**YOUR INSTRUCTIONS:**
Up to and including the line that contains "s with stamp", reproduce every line exactly, beginning with the first line below.

*-*-*

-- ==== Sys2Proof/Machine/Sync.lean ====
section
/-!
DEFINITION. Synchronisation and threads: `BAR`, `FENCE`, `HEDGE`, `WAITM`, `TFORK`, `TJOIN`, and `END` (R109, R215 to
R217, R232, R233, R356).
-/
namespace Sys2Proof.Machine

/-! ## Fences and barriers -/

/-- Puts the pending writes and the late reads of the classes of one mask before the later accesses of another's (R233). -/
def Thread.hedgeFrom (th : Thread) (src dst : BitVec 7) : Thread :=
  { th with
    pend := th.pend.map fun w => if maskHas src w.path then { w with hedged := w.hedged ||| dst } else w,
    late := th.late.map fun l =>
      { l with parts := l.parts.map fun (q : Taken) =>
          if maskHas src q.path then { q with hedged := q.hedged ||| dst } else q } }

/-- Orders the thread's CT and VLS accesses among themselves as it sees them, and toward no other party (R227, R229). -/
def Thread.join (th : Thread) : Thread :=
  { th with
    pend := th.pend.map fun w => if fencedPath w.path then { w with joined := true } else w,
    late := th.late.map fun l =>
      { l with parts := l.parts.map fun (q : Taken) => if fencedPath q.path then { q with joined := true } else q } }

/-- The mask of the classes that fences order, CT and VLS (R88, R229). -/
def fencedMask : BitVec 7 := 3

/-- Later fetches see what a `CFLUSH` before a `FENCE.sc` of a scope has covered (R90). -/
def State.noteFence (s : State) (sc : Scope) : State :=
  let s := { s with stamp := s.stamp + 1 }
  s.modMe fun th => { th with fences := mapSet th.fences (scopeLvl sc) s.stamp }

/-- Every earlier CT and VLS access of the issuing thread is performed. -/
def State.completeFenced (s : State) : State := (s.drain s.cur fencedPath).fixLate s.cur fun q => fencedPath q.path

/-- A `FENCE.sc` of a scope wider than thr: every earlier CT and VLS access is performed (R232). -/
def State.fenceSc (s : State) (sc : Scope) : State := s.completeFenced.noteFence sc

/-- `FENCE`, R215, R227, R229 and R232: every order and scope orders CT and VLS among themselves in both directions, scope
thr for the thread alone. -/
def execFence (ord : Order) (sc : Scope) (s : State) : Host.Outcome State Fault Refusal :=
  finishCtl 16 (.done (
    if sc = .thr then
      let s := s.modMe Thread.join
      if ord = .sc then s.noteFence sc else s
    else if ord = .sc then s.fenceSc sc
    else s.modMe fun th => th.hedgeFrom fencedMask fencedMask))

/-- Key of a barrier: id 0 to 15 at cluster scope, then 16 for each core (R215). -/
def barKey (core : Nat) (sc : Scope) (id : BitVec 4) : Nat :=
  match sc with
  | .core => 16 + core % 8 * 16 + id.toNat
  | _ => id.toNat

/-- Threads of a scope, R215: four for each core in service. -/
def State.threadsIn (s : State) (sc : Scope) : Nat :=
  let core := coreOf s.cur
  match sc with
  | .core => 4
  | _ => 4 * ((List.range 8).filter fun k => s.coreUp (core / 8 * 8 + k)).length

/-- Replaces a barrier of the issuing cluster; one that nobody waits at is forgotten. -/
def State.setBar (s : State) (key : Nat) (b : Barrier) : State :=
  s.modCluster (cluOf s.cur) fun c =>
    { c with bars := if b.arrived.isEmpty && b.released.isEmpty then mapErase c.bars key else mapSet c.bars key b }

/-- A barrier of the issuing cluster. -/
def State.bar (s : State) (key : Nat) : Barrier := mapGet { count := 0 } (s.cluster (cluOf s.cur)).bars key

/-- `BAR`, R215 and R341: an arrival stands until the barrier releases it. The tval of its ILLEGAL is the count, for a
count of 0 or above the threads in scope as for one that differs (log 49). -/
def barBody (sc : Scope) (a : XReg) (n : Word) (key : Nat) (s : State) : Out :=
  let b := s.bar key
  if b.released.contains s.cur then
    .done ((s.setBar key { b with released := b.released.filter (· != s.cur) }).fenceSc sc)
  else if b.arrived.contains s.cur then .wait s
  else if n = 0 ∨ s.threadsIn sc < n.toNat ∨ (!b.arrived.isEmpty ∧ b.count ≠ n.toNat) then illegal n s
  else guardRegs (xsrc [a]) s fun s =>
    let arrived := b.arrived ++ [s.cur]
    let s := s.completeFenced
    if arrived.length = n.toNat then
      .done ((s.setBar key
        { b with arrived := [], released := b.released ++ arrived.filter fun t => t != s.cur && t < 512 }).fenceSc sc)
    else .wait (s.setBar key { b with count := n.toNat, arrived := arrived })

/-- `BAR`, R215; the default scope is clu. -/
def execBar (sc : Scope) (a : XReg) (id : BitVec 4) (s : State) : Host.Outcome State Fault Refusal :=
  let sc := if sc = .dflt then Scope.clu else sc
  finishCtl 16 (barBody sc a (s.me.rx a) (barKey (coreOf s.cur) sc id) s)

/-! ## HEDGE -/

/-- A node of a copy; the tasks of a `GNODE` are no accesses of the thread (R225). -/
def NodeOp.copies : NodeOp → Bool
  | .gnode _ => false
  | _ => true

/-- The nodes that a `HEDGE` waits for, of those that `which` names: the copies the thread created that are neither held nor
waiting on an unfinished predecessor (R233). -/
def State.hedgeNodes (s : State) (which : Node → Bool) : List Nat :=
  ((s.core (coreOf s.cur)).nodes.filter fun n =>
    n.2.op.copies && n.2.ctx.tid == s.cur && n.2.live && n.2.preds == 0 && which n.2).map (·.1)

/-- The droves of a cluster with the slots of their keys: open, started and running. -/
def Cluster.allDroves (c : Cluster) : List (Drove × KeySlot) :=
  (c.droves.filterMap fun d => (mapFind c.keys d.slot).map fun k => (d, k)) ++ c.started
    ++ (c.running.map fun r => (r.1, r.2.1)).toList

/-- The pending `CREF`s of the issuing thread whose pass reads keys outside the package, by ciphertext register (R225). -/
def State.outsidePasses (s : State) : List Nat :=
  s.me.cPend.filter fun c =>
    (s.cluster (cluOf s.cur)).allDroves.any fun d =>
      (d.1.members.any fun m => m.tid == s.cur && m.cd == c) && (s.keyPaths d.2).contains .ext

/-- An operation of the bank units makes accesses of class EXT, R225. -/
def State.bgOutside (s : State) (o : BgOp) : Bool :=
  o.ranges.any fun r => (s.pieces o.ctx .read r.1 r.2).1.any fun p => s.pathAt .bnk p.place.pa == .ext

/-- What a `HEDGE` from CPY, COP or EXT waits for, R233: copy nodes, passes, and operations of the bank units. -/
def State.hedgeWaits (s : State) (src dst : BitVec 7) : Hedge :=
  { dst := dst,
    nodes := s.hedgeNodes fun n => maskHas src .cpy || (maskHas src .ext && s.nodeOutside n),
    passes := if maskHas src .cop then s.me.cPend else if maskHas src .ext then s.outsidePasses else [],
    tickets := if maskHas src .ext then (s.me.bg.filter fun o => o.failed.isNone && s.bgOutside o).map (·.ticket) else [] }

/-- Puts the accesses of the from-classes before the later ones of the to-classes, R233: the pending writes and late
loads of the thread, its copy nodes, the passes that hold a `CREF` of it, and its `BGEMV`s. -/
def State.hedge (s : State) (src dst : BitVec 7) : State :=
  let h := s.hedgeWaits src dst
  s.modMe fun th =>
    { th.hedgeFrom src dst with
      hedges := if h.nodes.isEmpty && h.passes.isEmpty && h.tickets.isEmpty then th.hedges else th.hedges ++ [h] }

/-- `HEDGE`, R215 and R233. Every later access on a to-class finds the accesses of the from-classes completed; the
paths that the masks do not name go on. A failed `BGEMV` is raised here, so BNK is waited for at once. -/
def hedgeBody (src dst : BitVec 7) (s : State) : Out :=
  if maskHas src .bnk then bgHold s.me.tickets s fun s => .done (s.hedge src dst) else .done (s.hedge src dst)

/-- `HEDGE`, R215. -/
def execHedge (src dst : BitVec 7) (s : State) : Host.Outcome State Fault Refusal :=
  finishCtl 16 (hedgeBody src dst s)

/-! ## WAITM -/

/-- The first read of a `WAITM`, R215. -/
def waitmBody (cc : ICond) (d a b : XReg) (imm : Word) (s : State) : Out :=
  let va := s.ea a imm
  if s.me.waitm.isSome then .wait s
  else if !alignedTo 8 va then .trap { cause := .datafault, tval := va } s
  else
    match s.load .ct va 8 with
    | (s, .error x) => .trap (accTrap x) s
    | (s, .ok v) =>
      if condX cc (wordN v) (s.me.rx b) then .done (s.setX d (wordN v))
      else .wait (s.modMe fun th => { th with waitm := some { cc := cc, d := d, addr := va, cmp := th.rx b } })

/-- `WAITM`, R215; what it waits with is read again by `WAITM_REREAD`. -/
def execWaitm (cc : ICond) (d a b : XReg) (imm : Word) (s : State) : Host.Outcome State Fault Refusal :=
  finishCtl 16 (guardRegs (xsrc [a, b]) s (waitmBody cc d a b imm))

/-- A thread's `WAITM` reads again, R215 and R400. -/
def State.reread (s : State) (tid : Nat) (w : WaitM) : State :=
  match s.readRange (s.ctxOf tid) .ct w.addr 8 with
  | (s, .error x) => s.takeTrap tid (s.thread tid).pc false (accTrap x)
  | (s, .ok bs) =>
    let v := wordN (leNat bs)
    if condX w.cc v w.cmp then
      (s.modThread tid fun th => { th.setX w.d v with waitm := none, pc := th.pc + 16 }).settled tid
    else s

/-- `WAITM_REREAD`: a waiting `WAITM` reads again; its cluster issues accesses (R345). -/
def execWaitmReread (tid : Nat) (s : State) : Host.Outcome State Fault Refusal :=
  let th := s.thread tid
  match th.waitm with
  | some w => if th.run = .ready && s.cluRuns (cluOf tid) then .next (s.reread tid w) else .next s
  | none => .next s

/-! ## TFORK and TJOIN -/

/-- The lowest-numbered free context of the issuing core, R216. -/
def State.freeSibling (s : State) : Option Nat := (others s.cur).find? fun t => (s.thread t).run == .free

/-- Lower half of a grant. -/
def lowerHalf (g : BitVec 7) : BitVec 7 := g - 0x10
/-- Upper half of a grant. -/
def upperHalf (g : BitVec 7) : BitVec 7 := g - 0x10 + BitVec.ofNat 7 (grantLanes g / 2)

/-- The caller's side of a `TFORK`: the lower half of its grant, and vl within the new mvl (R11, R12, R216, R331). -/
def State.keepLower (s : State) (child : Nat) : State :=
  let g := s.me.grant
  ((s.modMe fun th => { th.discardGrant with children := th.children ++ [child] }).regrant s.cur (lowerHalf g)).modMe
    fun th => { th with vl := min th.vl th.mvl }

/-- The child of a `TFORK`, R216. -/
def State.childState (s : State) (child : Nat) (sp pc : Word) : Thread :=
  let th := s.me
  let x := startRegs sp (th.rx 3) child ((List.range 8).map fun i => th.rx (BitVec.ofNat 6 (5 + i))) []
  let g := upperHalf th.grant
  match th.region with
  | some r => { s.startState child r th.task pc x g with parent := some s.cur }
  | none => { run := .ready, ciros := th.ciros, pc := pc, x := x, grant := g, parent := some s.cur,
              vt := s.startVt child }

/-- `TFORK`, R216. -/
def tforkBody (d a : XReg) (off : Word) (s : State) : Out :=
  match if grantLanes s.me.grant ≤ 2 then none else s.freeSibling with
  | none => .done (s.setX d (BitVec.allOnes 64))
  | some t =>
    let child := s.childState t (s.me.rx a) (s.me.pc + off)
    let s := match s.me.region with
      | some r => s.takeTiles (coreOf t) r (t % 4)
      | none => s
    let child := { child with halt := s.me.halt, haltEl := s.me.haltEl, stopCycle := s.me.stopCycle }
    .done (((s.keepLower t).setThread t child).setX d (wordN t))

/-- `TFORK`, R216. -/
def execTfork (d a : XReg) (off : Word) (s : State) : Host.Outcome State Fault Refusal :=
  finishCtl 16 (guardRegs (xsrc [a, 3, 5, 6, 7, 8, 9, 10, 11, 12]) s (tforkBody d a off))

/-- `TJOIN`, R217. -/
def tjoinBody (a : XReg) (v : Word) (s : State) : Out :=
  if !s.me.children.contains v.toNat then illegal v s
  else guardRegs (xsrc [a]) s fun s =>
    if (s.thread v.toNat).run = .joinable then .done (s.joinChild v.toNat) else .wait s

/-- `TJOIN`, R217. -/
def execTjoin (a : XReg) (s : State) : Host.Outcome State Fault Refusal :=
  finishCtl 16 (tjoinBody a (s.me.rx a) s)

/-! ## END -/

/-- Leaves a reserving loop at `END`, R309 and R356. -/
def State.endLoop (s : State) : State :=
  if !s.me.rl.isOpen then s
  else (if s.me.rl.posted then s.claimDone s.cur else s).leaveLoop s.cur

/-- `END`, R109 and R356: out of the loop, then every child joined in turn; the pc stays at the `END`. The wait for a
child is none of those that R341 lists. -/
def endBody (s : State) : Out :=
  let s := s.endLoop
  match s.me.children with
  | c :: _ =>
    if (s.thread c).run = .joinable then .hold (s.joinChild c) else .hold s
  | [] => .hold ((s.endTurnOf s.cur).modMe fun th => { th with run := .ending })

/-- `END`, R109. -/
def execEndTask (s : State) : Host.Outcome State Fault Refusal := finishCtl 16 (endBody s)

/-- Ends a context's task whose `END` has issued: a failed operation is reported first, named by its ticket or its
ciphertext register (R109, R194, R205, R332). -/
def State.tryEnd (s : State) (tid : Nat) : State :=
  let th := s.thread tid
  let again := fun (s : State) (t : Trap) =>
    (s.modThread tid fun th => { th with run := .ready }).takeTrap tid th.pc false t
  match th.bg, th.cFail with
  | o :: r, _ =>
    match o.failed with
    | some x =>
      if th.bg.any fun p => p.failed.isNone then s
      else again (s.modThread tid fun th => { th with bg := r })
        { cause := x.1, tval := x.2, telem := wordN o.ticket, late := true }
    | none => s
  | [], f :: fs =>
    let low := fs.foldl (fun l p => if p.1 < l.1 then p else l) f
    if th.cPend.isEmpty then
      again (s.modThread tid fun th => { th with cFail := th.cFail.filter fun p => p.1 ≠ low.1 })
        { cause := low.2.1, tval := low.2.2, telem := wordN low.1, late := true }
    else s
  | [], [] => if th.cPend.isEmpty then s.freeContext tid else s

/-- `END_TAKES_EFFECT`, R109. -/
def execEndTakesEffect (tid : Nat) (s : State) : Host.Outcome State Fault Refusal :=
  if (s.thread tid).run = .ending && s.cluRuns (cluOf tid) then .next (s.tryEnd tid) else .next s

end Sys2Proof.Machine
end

*-*-*

**ANSWER SECTION:**
-- ==== Sys2Proof/Machine/Sync.lean ====
section
/-!
DEFINITION. Synchronisation and threads: `BAR`, `FENCE`, `HEDGE`, `WAITM`, `TFORK`, `TJOIN`, and `END` (R109, R215 to
R217, R232, R233, R356).
-/
namespace Sys2Proof.Machine

/-! ## Fences and barriers -/

/-- Puts the pending writes and the late reads of the classes of one mask before the later accesses of another's (R233). -/
def Thread.hedgeFrom (th : Thread) (src dst : BitVec 7) : Thread :=
  { th with
    pend := th.pend.map fun w => if maskHas src w.path then { w with hedged := w.hedged ||| dst } else w,
    late := th.late.map fun l =>
      { l with parts := l.parts.map fun (q : Taken) =>
          if maskHas src q.path then { q with hedged := q.hedged ||| dst } else q } }

/-- Orders the thread's CT and VLS accesses among themselves as it sees them, and toward no other party (R227, R229). -/
def Thread.join (th : Thread) : Thread :=
  { th with
    pend := th.pend.map fun w => if fencedPath w.path then { w with joined := true } else w,
    late := th.late.map fun l =>
      { l with parts := l.parts.map fun (q : Taken) => if fencedPath q.path then { q with joined := true } else q } }

/-- The mask of the classes that fences order, CT and VLS (R88, R229). -/
def fencedMask : BitVec 7 := 3

/-- Later fetches see what a `CFLUSH` before a `FENCE.sc` of a scope has covered (R90). -/
def State.noteFence (s : State) (sc : Scope) : State :=
  let s := { s with stamp := s.stamp + 1 }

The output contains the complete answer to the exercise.